● TASK: Below is a block of data; give all of it again word for word.

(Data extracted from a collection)
/-- The most entries of a list (R153). -/
def listCap : Nat := 2 ^ 24

/-- The list of a tile from the primitives of its die, ascending by index: at most 2^24 entries of lowest index, and the
number that it would hold (R149 to R153). -/
def tileList (d view tx ty : Nat) (ps : List (Nat × Prim)) : TileList × Nat :=
  let es := ps.filterMap fun p =>
    if p.2.tri then match projTri d view p.2 p.1 with
      | some t => if t.inTile tx ty then some (Sum.inr t) else none
      | none => none
    else match projGauss d view p.2 p.1 with
      | some g => if g.inTile tx ty then some (Sum.inl g) else none
      | none => none
  let kept := es.take listCap
  (⟨sortGs (kept.filterMap fun e => match e with
      | .inl g => some g
      | .inr _ => none), kept.filterMap fun e => match e with
      | .inr t => some t
      | .inl _ => none⟩, es.length)

/-! ## Resolving a pixel (R154, R155) -/

/-- A pixel's centre in units of 2^-149, and as FP32. -/
def centreFix (x : Nat) : Int := ((2 * x + 1) * 2 ^ 148 : Nat)
def centreF (x : Nat) : Nat := fMul (fInt (2 * x + 1 : Nat)) fHalf

/-- The depth of a triangle at a pixel that it covers (R154). -/
def Tri.depthAt (t : Tri) (x y : Nat) : Option Nat :=
  let s : Int := if t.area < 0 then -1 else 1
  let px := centreFix x
  let py := centreFix y
  let e := fun (a b : Nat) => s * t.edge a b px py
  let inside := fun (a b : Nat) =>
    let nu := -s * (t.v b - t.v a)
    let nv := s * (t.u b - t.u a)
    decide (0 < e a b) || (e a b == 0 && (decide (0 < nu) || (nu == 0 && decide (0 < nv))))
  if inside 0 1 && inside 1 2 && inside 2 0 then
    let num := s * t.area * (t.z 0 * t.z 1 * t.z 2)
    let den := e 1 2 * (t.z 1 * t.z 2) + e 2 0 * (t.z 0 * t.z 2) + e 0 1 * (t.z 0 * t.z 1)
    some (divF fp32 .rn (.fin false num.natAbs (-149)) (.fin false den.natAbs 0)).1
  else none

/-- The opaque resolve: Dop and base. -/
def opaqueAt (d : Nat) (ts : List Tri) (x y : Nat) : Nat × List Nat :=
  ts.foldl (fun r t => match t.depthAt x y with
    | some z => if fLe (pdNear d) z && fLt z (pdFar d) && fLt z r.1 then (z, t.col) else r
    | none => r) (pdFar d, pdBg d)

/-- An entry blended at a pixel: its Gaussian, position in the list, α, G, offsets, whether α was clamped. -/
structure Hit where
  g : Gs
  pos : Nat
  al : Nat
  ex : Nat
  dx : Nat
  dy : Nat
  clamped : Bool
  deriving DecidableEq, Repr

/-- Alpha of R155 for an entry at a pixel: α after the clamp, G, offsets, whether it was clamped, and whether the entry is skipped. -/
structure AlphaAt where
  al : Nat
  ex : Nat
  dx : Nat
  dy : Nat
  clamped : Bool
  skipped : Bool

def Gs.alphaAt (g : Gs) (px py : Nat) : AlphaAt :=
  let dx := fSub px g.u
  let dy := fSub py g.v
  let e := fFma g.ca (fMul dx dx) (fFma g.cc (fMul dy dy) (fMul (fMul 0x40000000 g.cb) (fMul dx dy)))
  let ex := expRF (fMul (fNeg fHalf) e)
  let al := fMul g.o ex
  let cl := fLt 0x3F7D70A4 al
  ⟨if cl then 0x3F7D70A4 else al, ex, dx, dy, cl, (fDec al).isNaN || fLt al 0x3B808081⟩

/-- The blended entries of a pixel (R155), from transmittance t on. -/
def blended (cut dop px py : Nat) : Nat → List (Nat × Gs) → List Hit
  | _, [] => []
  | t, (pos, g) :: l =>
    if fLe dop g.key then []
    else
      let a := g.alphaAt px py
      if a.skipped then blended cut dop px py t l
      else
        let tn := fMul t (fSub fOne a.al)
        if fLt tn cut then [] else ⟨g, pos, a.al, a.ex, a.dx, a.dy, a.clamped⟩ :: blended cut dop px py tn l

/-- The blended entries of a pixel, with the base colour. -/
def pixelHits (d : Nat) (tl : TileList) (x y : Nat) : List Hit × List Nat :=
  let o := opaqueAt d tl.tris x y
  (blended (pdCut d) o.1 (centreF x) (centreF y) fOne (indexed tl.gs), o.2)

/-- Accumulates a colour. -/
def accCol (w : Nat) (col c : List Nat) : List Nat := (List.range 3).map fun k => fFma w (col.getD k 0) (c.getD k 0)

/-- What a pixel receives: three colours, transmittance, and the last contributor. -/
def resolvePixel (d : Nat) (tl : TileList) (x y : Nat) : List Nat × Nat × Nat :=
  let h := pixelHits d tl x y
  let r := h.1.foldl (fun (s : List Nat × Nat × Nat) k =>
    (accCol (fMul k.al s.2.1) k.g.col s.1, fMul s.2.1 (fSub fOne k.al), k.g.idx)) ([0, 0, 0], fOne, 0xFFFFFFFF)
  (accCol r.2.1 h.2 r.1, r.2.1, r.2.2)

● REPLY:
/-- The most entries of a list (R153). -/
def listCap : Nat := 2 ^ 24

/-- The list of a tile from the primitives of its die, ascending by index: at most 2^24 entries of lowest index, and the
number that it would hold (R149 to R153). -/
def tileList (d view tx ty : Nat) (ps : List (Nat × Prim)) : TileList × Nat :=
  let es := ps.filterMap fun p =>
    if p.2.tri then match projTri d view p.2 p.1 with
      | some t => if t.inTile tx ty then some (Sum.inr t) else none
      | none => none
    else match projGauss d view p.2 p.1 with
      | some g => if g.inTile tx ty then some (Sum.inl g) else none
      | none => none
  let kept := es.take listCap
  (⟨sortGs (kept.filterMap fun e => match e with
      | .inl g => some g
      | .inr _ => none), kept.filterMap fun e => match e with
      | .inr t => some t
      | .inl _ => none⟩, es.length)

/-! ## Resolving a pixel (R154, R155) -/

/-- A pixel's centre in units of 2^-149, and as FP32. -/
def centreFix (x : Nat) : Int := ((2 * x + 1) * 2 ^ 148 : Nat)
def centreF (x : Nat) : Nat := fMul (fInt (2 * x + 1 : Nat)) fHalf

/-- The depth of a triangle at a pixel that it covers (R154). -/
def Tri.depthAt (t : Tri) (x y : Nat) : Option Nat :=
  let s : Int := if t.area < 0 then -1 else 1
  let px := centreFix x
  let py := centreFix y
  let e := fun (a b : Nat) => s * t.edge a b px py
  let inside := fun (a b : Nat) =>
    let nu := -s * (t.v b - t.v a)
    let nv := s * (t.u b - t.u a)
    decide (0 < e a b) || (e a b == 0 && (decide (0 < nu) || (nu == 0 && decide (0 < nv))))
  if inside 0 1 && inside 1 2 && inside 2 0 then
    let num := s * t.area * (t.z 0 * t.z 1 * t.z 2)
    let den := e 1 2 * (t.z 1 * t.z 2) + e 2 0 * (t.z 0 * t.z 2) + e 0 1 * (t.z 0 * t.z 1)
    some (divF fp32 .rn (.fin false num.natAbs (-149)) (.fin false den.natAbs 0)).1
  else none

/-- The opaque resolve: Dop and base. -/
def opaqueAt (d : Nat) (ts : List Tri) (x y : Nat) : Nat × List Nat :=
  ts.foldl (fun r t => match t.depthAt x y with
    | some z => if fLe (pdNear d) z && fLt z (pdFar d) && fLt z r.1 then (z, t.col) else r
    | none => r) (pdFar d, pdBg d)

/-- An entry blended at a pixel: its Gaussian, position in the list, α, G, offsets, whether α was clamped. -/
structure Hit where
  g : Gs
  pos : Nat
  al : Nat
  ex : Nat
  dx : Nat
  dy : Nat
  clamped : Bool
  deriving DecidableEq, Repr

/-- Alpha of R155 for an entry at a pixel: α after the clamp, G, offsets, whether it was clamped, and whether the entry is skipped. -/
structure AlphaAt where
  al : Nat
  ex : Nat
  dx : Nat
  dy : Nat
  clamped : Bool
  skipped : Bool

def Gs.alphaAt (g : Gs) (px py : Nat) : AlphaAt :=
  let dx := fSub px g.u
  let dy := fSub py g.v
  let e := fFma g.ca (fMul dx dx) (fFma g.cc (fMul dy dy) (fMul (fMul 0x40000000 g.cb) (fMul dx dy)))
  let ex := expRF (fMul (fNeg fHalf) e)
  let al := fMul g.o ex
  let cl := fLt 0x3F7D70A4 al
  ⟨if cl then 0x3F7D70A4 else al, ex, dx, dy, cl, (fDec al).isNaN || fLt al 0x3B808081⟩

/-- The blended entries of a pixel (R155), from transmittance t on. -/
def blended (cut dop px py : Nat) : Nat → List (Nat × Gs) → List Hit
  | _, [] => []
  | t, (pos, g) :: l =>
    if fLe dop g.key then []
    else
      let a := g.alphaAt px py
      if a.skipped then blended cut dop px py t l
      else
        let tn := fMul t (fSub fOne a.al)
        if fLt tn cut then [] else ⟨g, pos, a.al, a.ex, a.dx, a.dy, a.clamped⟩ :: blended cut dop px py tn l

/-- The blended entries of a pixel, with the base colour. -/
def pixelHits (d : Nat) (tl : TileList) (x y : Nat) : List Hit × List Nat :=
  let o := opaqueAt d tl.tris x y
  (blended (pdCut d) o.1 (centreF x) (centreF y) fOne (indexed tl.gs), o.2)

/-- Accumulates a colour. -/
def accCol (w : Nat) (col c : List Nat) : List Nat := (List.range 3).map fun k => fFma w (col.getD k 0) (c.getD k 0)

/-- What a pixel receives: three colours, transmittance, and the last contributor. -/
def resolvePixel (d : Nat) (tl : TileList) (x y : Nat) : List Nat × Nat × Nat :=
  let h := pixelHits d tl x y
  let r := h.1.foldl (fun (s : List Nat × Nat × Nat) k =>
    (accCol (fMul k.al s.2.1) k.g.col s.1, fMul s.2.1 (fSub fOne k.al), k.g.idx)) ([0, 0, 0], fOne, 0xFFFFFFFF)
  (accCol r.2.1 h.2 r.1, r.2.1, r.2.2)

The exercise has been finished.